**Problem**
Find "plain storage. -/" and "else if blk = dbg ∧ 0x8000 ≤ i then" in the records below. Copy the lines holding them and every line between, exactly, and no others.

———

/-- The masks of a hub's registers (R64, R322, R370, R379, R381). -/
def hubMask (hub0 : Bool) (blk i : Nat) : Nat × Nat :=
  if blk = 1 ∧ 0x100 ≤ i ∧ i < 0x200 then (match i % 0x20 with | 8 => (0x3FFFF, 0) | 16 => (0, 0xC) | _ => (0, 0))
  else if blk = 3 ∧ i < 0x200 ∧ i % 0x40 = 0 then (0, 2)
  else if blk = 5 ∧ 0x1000 ≤ i ∧ i < 0x2000 ∧ hub0 then
    (match i % 0x20 with | 0 => (0xFFFFFFFFFFFFFFFF, 0) | 8 => (0x1F, 0x60) | _ => (0, 0))
  else if blk = 7 ∧ i < 0x18 then (0xFFFFFFFF, 0)
  else if blk = 8 ∧ i = 0 then (0, 2)
  else if blk = 10 ∧ i = 0x2008 ∧ hub0 then (0xFFFFFFFFFFFFFFFF, 0)
  else sharedMask 28 10 blk i

/-- The masks of a word of a unit. -/
def regMask (u o : Nat) : Nat × Nat :=
  if isStack u then stackMask (o / 0x10000) (o % 0x10000) else hubMask (unitHome u == 16) (o / 0x10000) (o % 0x10000)

/-! ### Words that are not plain storage -/

/-- The bytes of a posted fault record (R344). -/
def FRec.bytes (r : FRec) : List Byte :=
  leBytes 8 r.tick.toNat ++ leBytes 8 r.va.toNat ++ leBytes 4 r.pc.toNat ++ leBytes 2 r.lanes.toNat ++ leBytes 1 r.sq ++
    leBytes 1 r.cause ++ leBytes 1 r.kind ++ leBytes 7 0

/-- The bytes of a team-table entry (R334). -/
def Team.bytes (t : Team) : List Byte :=
  leBytes 4 t.launch.toNat ++ leBytes 2 t.tx.toNat ++ leBytes 2 t.ty.toNat ++ leBytes 2 t.tz.toNat ++
    leBytes 1 t.sqn ++ leBytes 1 ((if t.v then 1 else 0) + (if t.restartable then 2 else 0) + 4 * (t.restarts % 4)) ++
    leBytes 2 t.mbase ++ leBytes 2 t.mcount ++ leBytes 1 t.acct ++ leBytes 1 t.rings ++ leBytes 1 t.spillu ++
    leBytes 5 0 ++ leBytes 8 t.spillbase ++ leBytes 8 t.bindtick.toNat ++ leBytes 20 t.tilemap.toNat ++ leBytes 4 0

namespace State

/-- The partition that holds a stack. -/
def ownerOf (s : State) (u : Nat) : Nat := ((List.range 8).find? (fun p => s.granted p (unitBase u))).getD 0

/-- A team-table entry as firmware writes it (R334): the fields of the table; the rest of the team's state stays. -/
def teamOf (s : State) (u : Nat) (t : Team) (bs : List Byte) : Team :=
  let f := fieldOf bs
  let prt := if t.v then t.prt else s.ownerOf u
  let l := s.launch (lkey prt (BitVec.ofNat 32 (f 0 4)))
  { t with
    launch := BitVec.ofNat 32 (f 0 4)
    tx := BitVec.ofNat 16 (f 4 2)
    ty := BitVec.ofNat 16 (f 6 2)
    tz := BitVec.ofNat 16 (f 8 2)
    sqn := f 10 1 % 64
    v := (f 11 1).testBit 0
    restartable := (f 11 1).testBit 1
    restarts := f 11 1 / 4 % 4
    mbase := f 12 2 % 1024
    mcount := f 14 2 % 2048
    acct := f 16 1 % 64
    rings := f 17 1 % 16
    spillu := f 18 1
    spillbase := f 24 8 % 2 ^ 40
    bindtick := BitVec.ofNat 64 (f 32 8)
    tilemap := BitVec.ofNat 160 (f 40 20)
    prt := prt
    dmac := (l.hd 24 4 + 65535) / 65536 }

/-- A word of FCREC: the record in a slot of the team FCSEL names (R352). -/
def fcWord (s : State) (u i : Nat) : Nat :=
  match ((s.team (u * 256 + (s.ureg u 0x70000).toNat % 256)).recs.find? (fun r => r.slot == i / 32)) with
  | some r => fieldOf r.bytes (i % 32) 8
  | none => 0

/-- A word of the barrier unit's registers, for the team FCSEL names (R151, R352): squad q at 0x100 q, its huddle h at 8 h and
its EXITED mask at 0x80 (log 34). -/
def barrierWord (s : State) (u i : Nat) : Nat :=
  let t := s.team (u * 256 + (s.ureg u 0x70000).toNat % 256)
  let q := i / 0x100
  let e := Store.get Huddle.closed t.huddles (q * 16 + i % 0x100 / 8)
  if i % 0x100 < 0x80 then
    e.expect.toNat + 2 ^ 16 * e.arrived.toNat + 2 ^ 32 * e.level + 2 ^ 36 * e.host + (if e.hostv then 2 ^ 50 else 0) +
      (if e.isOpen then 2 ^ 51 else 0)
  else if i % 0x100 = 0x80 then (Store.get 0 t.exited q).toNat
  else 0

/-- A word of the sample buffer: record n stands at 64 n (R411). -/
def sampleWord (s : State) (u i : Nat) : Nat :=
  let h := Store.get 0 s.dbg.smpHead u
  fieldOf ((Store.get [] s.dbg.smp u).getD ((i / 64 + 256 - h) % 256) []) (i % 64) 8

/-- The words that hold live state or read as zero, in the blocks stacks and hubs share; none for plain storage. -/
def sharedWord (s : State) (u dbg blk i : Nat) : Option Nat :=
  if blk = 1 then
    (match i with
    | 0x00 => some ((s.arrQueue u).length + 65536 * s.reserved0 u)
    | 0x30 => some ((s.fab.hold.filter (fun e => e.1 / 8192 == u)).length)
    | _ => none)
  else if blk = 2 then
    (match i with
    | 0x40 => some 0
    | 0x50 => some ((if (s.shoot u).busy then 1 else 0) + (if (s.shoot u).lost then 2 else 0) + 65536 * (s.shoot u).done)
    | 0x60 =>
      let q := s.xfq u
      some (q.head + 256 * q.tail + (if q.err then 65536 else 0) + 131072 * q.outst)
    | 0x68 => some 0
    | _ => none)
  else if blk = dbg ∧ 0x4000 ≤ i ∧ i < 0x8000 then some (s.sampleWord u (i - 0x4000))
  else if blk = dbg ∧ 0x8000 ≤ i then
    some (fieldOf (Store.get [] s.dbg.traces (u * 1024 + (i - 0x8000) / 32)) (i % 32) 8)
  else none

/-- A word of the key registers of a controller (R391): KMAT and KCMD read as zero. -/
def keyWord (s : State) (u ctrl i : Nat) : Nat :=
  let prt := (i - 0x8000) / 0x1000
  if i % 0x1000 = 0x808 then
    s.liveBits u ctrl prt + (if s.revokes u ctrl prt then 0x10000 else 0) +
      (if (s.ureg u (keyOff u ctrl prt + 0x808)).getLsbD 17 then 0x20000 else 0)
  else 0

/-- UP and PEERPKG of a fabric port (R370): the package at its other end is of the domain, and the link has not gone down. -/
def linkUp (s : State) (u port : Nat) : Nat :=
  let k := Config.linkPeer u port
  if s.mg.pkgs.contains k && k != unitPkg u && !Store.get false s.mg.dead (linkKey u (8 + port)) then 1 + 256 * k else 0

/-- The 8-byte word of a unit's registers at an aligned offset. -/
def unitWord (s : State) (u o : Nat) : Nat :=
  let blk := o / 0x10000
  let i := o % 0x10000
  let plain := (s.ureg u o).toNat
  if isStack u then
    match blk, i with
    | 1, 0x08 => (s.parking u).length
    | 6, 0x00 => 0
    | 6, 0x08 => (s.mg.binds.filter (fun b => b.unit == u)).length + (if (s.ureg u o).getLsbD 9 then 512 else 0)
    | 7, 0x08 =>
      let t := s.team (u * 256 + (s.ureg u 0x70000).toNat % 256)
      t.recs.length + 256 * min 255 t.dropTotal
    | 8, 0x00 => 0
    | _, _ =>
      if blk = 6 ∧ 0x4000 ≤ i ∧ i < 0x8000 then fieldOf (s.team (u * 256 + (i - 0x4000) / 64)).bytes (i % 64) 8
      else if blk = 7 ∧ 0x1000 ≤ i ∧ i < 0x1800 then s.fcWord u (i - 0x1000)
      else if blk = 7 ∧ 0x4000 ≤ i ∧ i < 0x6000 then s.barrierWord u (i - 0x4000)
      else if blk = 10 ∧ 0x8000 ≤ i then s.keyWord u 0 i
      else (s.sharedWord u 11 blk i).getD plain
  else
    match blk, i with
    | 8, 0x10 => (s.tickAt u).toNat
    | _, _ =>
      if blk = 1 ∧ 0x100 ≤ i ∧ i < 0x200 ∧ i % 0x20 = 0 then s.parkCount u ((i - 0x100) / 0x20)
      else if blk = 3 ∧ i < 0x200 ∧ i % 0x40 = 0 then plain + s.linkUp u (i / 0x40)
      else if 16 ≤ blk ∧ blk < 28 ∧ 0x8000 ≤ i then s.keyWord u (blk - 16) i
      else (s.sharedWord u 10 blk i).getD plain

/-- The 8-byte word of BAR0 of a function (R364, R426). -/
def fnWord (s : State) (fn o : Nat) : Nat :=
  let b := s.mboxOf fn
  if 0x1000 ≤ o ∧ o < 0x1200 then (s.ureg (fnUnit fn) o).toNat
  else if o = 0x1208 then
    (if b.busy then 1 else 0) + (if b.full then 2 else 0) + (if b.lost then 4 else 0) + (if b.werr then 8 else 0)
  else if fn = 0 then
    match o with
    | 0x00 => s.mg.boot + 16 * s.mg.bootCode + (if s.mg.boot = 9 then 256 else 0)
    | 0x08 => (s.ureg 2048 8).toNat
    | 0x18 => Store.get 0 s.mg.failed 0 % 65536 + (s.ureg 2048 0x18).toNat
    | 0x20 => s.mg.errLost % 2 ^ 32
    | _ => if 0x2000 ≤ o ∧ o < 0x4000 then (s.ureg 2048 o).toNat else 0
  else if o < 0x80 then (s.ureg 16 (lqOff (fn - 1) (o / 8) + 0x10)).toNat
  else if 0x100 ≤ o ∧ o < 0x180 then (s.ureg 16 (lqOff (fn - 1) ((o - 0x100) / 8) + 0x18)).toNat
  else 0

———

**Task solution**
/-- The words that hold live state or read as zero, in the blocks stacks and hubs share; none for plain storage. -/
def sharedWord (s : State) (u dbg blk i : Nat) : Option Nat :=
  if blk = 1 then
    (match i with
    | 0x00 => some ((s.arrQueue u).length + 65536 * s.reserved0 u)
    | 0x30 => some ((s.fab.hold.filter (fun e => e.1 / 8192 == u)).length)
    | _ => none)
  else if blk = 2 then
    (match i with
    | 0x40 => some 0
    | 0x50 => some ((if (s.shoot u).busy then 1 else 0) + (if (s.shoot u).lost then 2 else 0) + 65536 * (s.shoot u).done)
    | 0x60 =>
      let q := s.xfq u
      some (q.head + 256 * q.tail + (if q.err then 65536 else 0) + 131072 * q.outst)
    | 0x68 => some 0
    | _ => none)
  else if blk = dbg ∧ 0x4000 ≤ i ∧ i < 0x8000 then some (s.sampleWord u (i - 0x4000))
  else if blk = dbg ∧ 0x8000 ≤ i then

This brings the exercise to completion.